Yup. I can easily see that as a software design mistake. I see crap like that all the time, like a customer service website that based everything on their registration number, but never gave them a place to enter it, or update it for new purchases.
Also, any industrial electronics are going to be potted in epoxy. This is for vibration and moisture resistance. Look at any motorcycle regulator/rectifier, ECU, or dashboard controller. Hell, I remember blowing a huge crater in a reg/rec once when my stator windings shorted, and it was over an inch deep in the epoxy.
I've seen Intel industrial evaluation boards back in the '80s that were program-once and toss the entire board.
However, I've seen the BMS board for my 2015 and it's not potted, which was a huge surprise to me.
Anyway, when these bikes were designed EVERYONE WAS AN AMATEUR. There were (and still are) very few electric bikes out there, and so they had to stumble across "oops don't do THAT" since they were the first ones to do whatever.
It's just like rockets in the '50s, when people realized "oops, don't let your turbine blades rub on the casing!", "don't put room temp fuel lines next to cryogenic oxidizer lines so they don't freeze" and "make sure your fuel lines don't vibrate until they snap!" - that's "common sense" only in hindsight.
Hell, the Russians, who are old hands at rockets, recently committed the "don't put room temp fuel lines next to cryogenic oxidizer lines so they don't freeze" mistake with the new Fregat upper stage design, and they sure as hell should have known better.
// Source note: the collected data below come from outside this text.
/-- The time constraints of R64 at the end of the check. -/
def armTime (s : State) (fn lead : Nat) : Bad :=
  match baseNow s 0 with
  | none => some (epcNoTime, 0)
  | some now =>
    badIf (decide (fn < modFn s + 2) || (isStructural s &&
      (decide (fn < modFn s + lead + 1) || decide (5000 * (fn - lead) < now + 2)))) epcTooSoon 0

/-- The alarms of an armed commit (R66). -/
def armAlarms (s : State) (fn lead bound : Nat) : State :=
  let s := armAt s 128 fn 0 0
  let s := if isStructural s then armAt s 129 (fn - lead) 0 0 else s
  armAt (armAt s 130 fn 1563 0) 131 (fn + bound) 0 0

/-- ARM_CHECK_DONE (R63, R64, R66). [DESIGN CHOICE: log 38] -/
def armDone (s : State) : State :=
  match s.epc.check with
  | some (.arm fn lead bound) =>
    let s := checkEnd s
    match firstBad [armCheck s, armTime s fn lead] with
    | some x => armRefused s x.1 x.2
    | none => epcResult (armAlarms (setEpc s epcArmed) fn lead bound) epcOk 0
  | _ => s

/-- EPC_CTRL.cancel (R65): LOCKED once alarm 128 locks or the quiesce of a structural scope has begun, and while the commit runs.
[DEDUCED: log 160] -/
def epcCancel (s : State) : State :=
  if epcState s = epcCommitting ∨ epcState s = epcDraining then epcResult s epcLocked 0
  else if epcState s ≠ epcArmed then epcResult s (outside s) 0
  else if alarmState s 128 = 2 ∨ (isStructural s ∧ alarmState s 129 = 3) then epcResult s epcLocked 0
  else
    let s := [128, 129, 130, 131].foldl (fun s k => disarm s k almOk) s
    epcResult (setEpc (unarm s) epcStaging) epcOk 0

/-- EPC_CTRL.abandon (R55, R59): the staged bank is given up, with any check, seed copy, waiting write and load. [DEDUCED: log 39, 160] -/
def epcAbandon (s : State) : State :=
  if epcState s ≠ epcStaging then epcResult s (outside s) 0
  else
    let s := putB (checkEnd s) F.EPC_STATUS_seeding false
    let s := modEpc s (fun e => { e with waiting := [], load := e.load.map (fun j => { j with live := false }) })
    epcResult ((List.range 4).foldl taResume (setEpc s epcIdle)) epcOk 0

/-- EPC_CTRL.ack (R59). [DEDUCED: log 160] -/
def epcAck (s : State) : State :=
  if epcState s ≠ epcDone then epcResult s (outside s) 0 else epcResult (setEpc s epcIdle) epcOk 0

/-- EPC_CTRL.now (R59, R64, R77). [DESIGN CHOICE: log 38] -/
def epcNow (s : State) : State :=
  if epcState s ≠ epcStaging then epcResult s (outside s) 0
  else if s.epc.check.isSome then epcResult s epcBusy 0
  else if ltValid s then epcResult s epcTimeValid 0
  else if armRange s then armRefused s epcRange 0
  else checkStart s .now

/-! ### The switch of a path's line blocks (R67, R69, R76) -/

/-- A SID's bit in the filter of path `q` (R119). -/
def bankSidPasses (b : Bank) (q : Path) (sid : Nat) : Bool :=
  (Tab.getD b.sidFilter (32768 * qn q + sid / 32) 0).getLsbD (sid % 32)

/-- STREAMS: frames in reassembly whose SID the commit removes from the filter are discarded (R69). [DESIGN CHOICE: log 44] -/
def dropSids (s : State) (q : Path) : State :=
  let gone := fun (c : Ctx) => decide (c.path = q) && !bankSidPasses s.bank q c.sid
  let lost := (s.dfr.ctxs.filter gone).map (fun c => chanIds q c.idx) ++ (s.bnd.ctxs.filter gone).map (fun _ => [])
  let s := { s with dfr := { s.dfr with ctxs := s.dfr.ctxs.filter (fun c => !gone c) }
                    bnd := { s.bnd with ctxs := s.bnd.ctxs.filter (fun c => !gone c) } }
  showCtxs (lost.foldl (fun s ids => dfrDiscard s ids 0x6E) s)

/-- BONDSET: a downstream group that the commit deletes is flushed and its contexts are discarded (R207). [DEDUCED, DESIGN CHOICE: log 44, 177] -/
def dropGroup (s : State) (q : Path) (k : Nat) : State :=
  let (s, l) := bndFlush s q k ((bndGroup s q k).buf.length + 1)
  let (s, us) := bndReassembleAll s q k l
  let s := pthUnits s us
  let mine := fun (c : Ctx) => decide (c.path = q ∧ c.idx = k)
  let lost := (s.bnd.ctxs.filter mine).length
  let s := { s with bnd := { s.bnd with ctxs := s.bnd.ctxs.filter (fun c => !mine c) } }
  let s := (List.range lost).foldl (fun s _ => bndDiscard s [] 0x65) s
  let s := putB (put s (F.BND_DG_RP_rp (qn q) k) 0) (F.BND_DG_STATUS_synced (qn q) k) false
  showGroup { s with bnd := { s.bnd with groups := Tab.del s.bnd.groups (32 * qn q + k) } } q k

/-- PATHSET: merge groups that no SID names any more are released (R232), and AIDs that leave a mode lose what it kept.
[DEDUCED, DESIGN CHOICE: log 44, 177] -/
def pathsetSwitch (s : State) (modes : List Nat) : State :=
  let s := (s.pth.groups.map (fun e => e.1)).foldl (fun s k =>
    if s.bank.mergeOf.any (fun e => decide (e.2 = k)) then s else mergeResync s k ((mergeGroup s k).held.length + 1)) s
  let s := (List.range 512).foldl (fun s a =>
    let was := modes.getD a 0
    let s := if was = 2 ∧ aidMode s a ≠ 2 then releaseRetained s a (fun _ => true) else s
    if was = 1 ∧ aidMode s a ≠ 1 then setCopies (setCopies s a .a []) a .b [] else s) s
  fitStore s (heldUnits s)

/-- LINEMAP: lane `p` moves to its init_state; FLT's handling of a lane that the scope names is over (R454). -/
def linemapLane (s : State) (p : Nat) : State :=
  let named := Scope.names (Tab.getD s.epc.scopes 2 {}) p
  let s := if named then modLane s p (fun l => { l with fltHeld := false, fltRetry := false }) else s
  applySetpoint (laneRetarget s p (Tab.getD s.bank.lineInit p 4)) p

/-- The sections that the line blocks of path `q` have still to take (R67). -/
def owedBy (s : State) (q : Path) : Nat := match q with
  | .a => s.epc.owedA
  | .b => s.epc.owedB

/-- The line blocks of path `q` have the values of the committed bank (R67). What both paths share is taken with the first of them.
[DEDUCED: log 43] -/
def lineTakes (s : State) (q : Path) : State :=
  let s := setActive s (takeLine (owedBy s q) q (s.epc.lineDueA && s.epc.lineDueB) (activeCfg s) s.lineCfg)
  modEpc s (fun e => match q with
    | .a => { e with lineDueA := false, waitA := false, owedA := 0 }
    | .b => { e with lineDueB := false, waitB := false, owedB := 0 })

/-- What the switch of path `q`'s line blocks from their state in `old` does beside their values: an upstream group that the commit deletes starts at
0 if it is created again (R204). -/
def lineEffects (old s : State) (q : Path) : State :=
  let m := owedBy old q
  let s := if inSecs m 5 then dropSids s q else s
  let s := if inSecs m 3 then
      let valid := fun (f : Nat → Fld) => (List.range 32).filter (fun k => getB old (f k))
      (valid (F.BND_DG_STATUS_valid (qn q))).foldl (fun s k => if getB s (F.BND_DG_STATUS_valid (qn q) k) then s else dropGroup s q k)
        ((valid (F.BND_UG_STATUS_valid (qn q))).foldl (fun s k =>
          if getB s (F.BND_UG_STATUS_valid (qn q) k) then s else put s (F.BND_UG_NEXT_bseq (qn q) k) 0) s)
    else s
  let s := if old.epc.lineDueA && old.epc.lineDueB && (inSecs m 4 || inSecs m 3) then
      pathsetSwitch s ((List.range 512).map (fun a => aidMode old a)) else s
  let s := if inSecs m 2 then (lanesOf q).foldl linemapLane s else s
  let s := (lanesOf q).foldl chanCheck (actDisabled s q)
  lineSettle s

/-- The line blocks of path `q` take the committed bank (R67, R76). -/
def lineSwitch (s : State) (q : Path) : State := lineEffects s (lineTakes s q) q

/-- Whether path `q`'s own time runs ahead of module line time while a commit is ARMED (R67): its boundary comes before the instant.
[DEDUCED: log 198] -/
def runsAhead (s : State) (q : Path) : Bool :=
  decide (epcState s = epcArmed) && (match baseNow s 0, baseNow s (1 + qn q) with
    | some m, some p => decide (m < p)
    | _, _ => false)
I have heard the military contract was a godsend, since the military beat the shit out of the bikes in ways a customer who had to pay for his bike never would, then gave them feedback on how it broke. It was a huge torture testing program for free.
Personally most of this is why I wasn't real interested in electric bikes until I saw Zero had ABS and real suspension. It meant they were perhaps not "grown up" but certainly past the "teenager" stage of being temperamental and throwing fits.
My Zero is fundamentally different from any bike I've ever owned. I don't consider it a motorcycle, but more as a battery powered computer network on wheels.
I consider it to be in the same era as ICE bikes in the 1920s. Read "Early Motorcycles, Construction and Repair" by Victor W. Page for an eyeopening look at the shit people had to put up with...
For example, one early "carburetor" was a set of cotton wicks in the fuel tank leading to the intake!
They didn't have clutches, so they had bicycle pedals to restart at every stop, or operated a sprocket to slip the leather belt.
They didn't have oil pumps, it was up to the rider to pump in oil every so often by hand.
Engines didn't have intake valve mechanisms, other than having suction open them.
An early ignition system was opening a small window showing the fuel vapors a flame.
I'm hoping we're kind of past that technical level of EV development. That's the lead-acid battery, 15 mile range level of EV.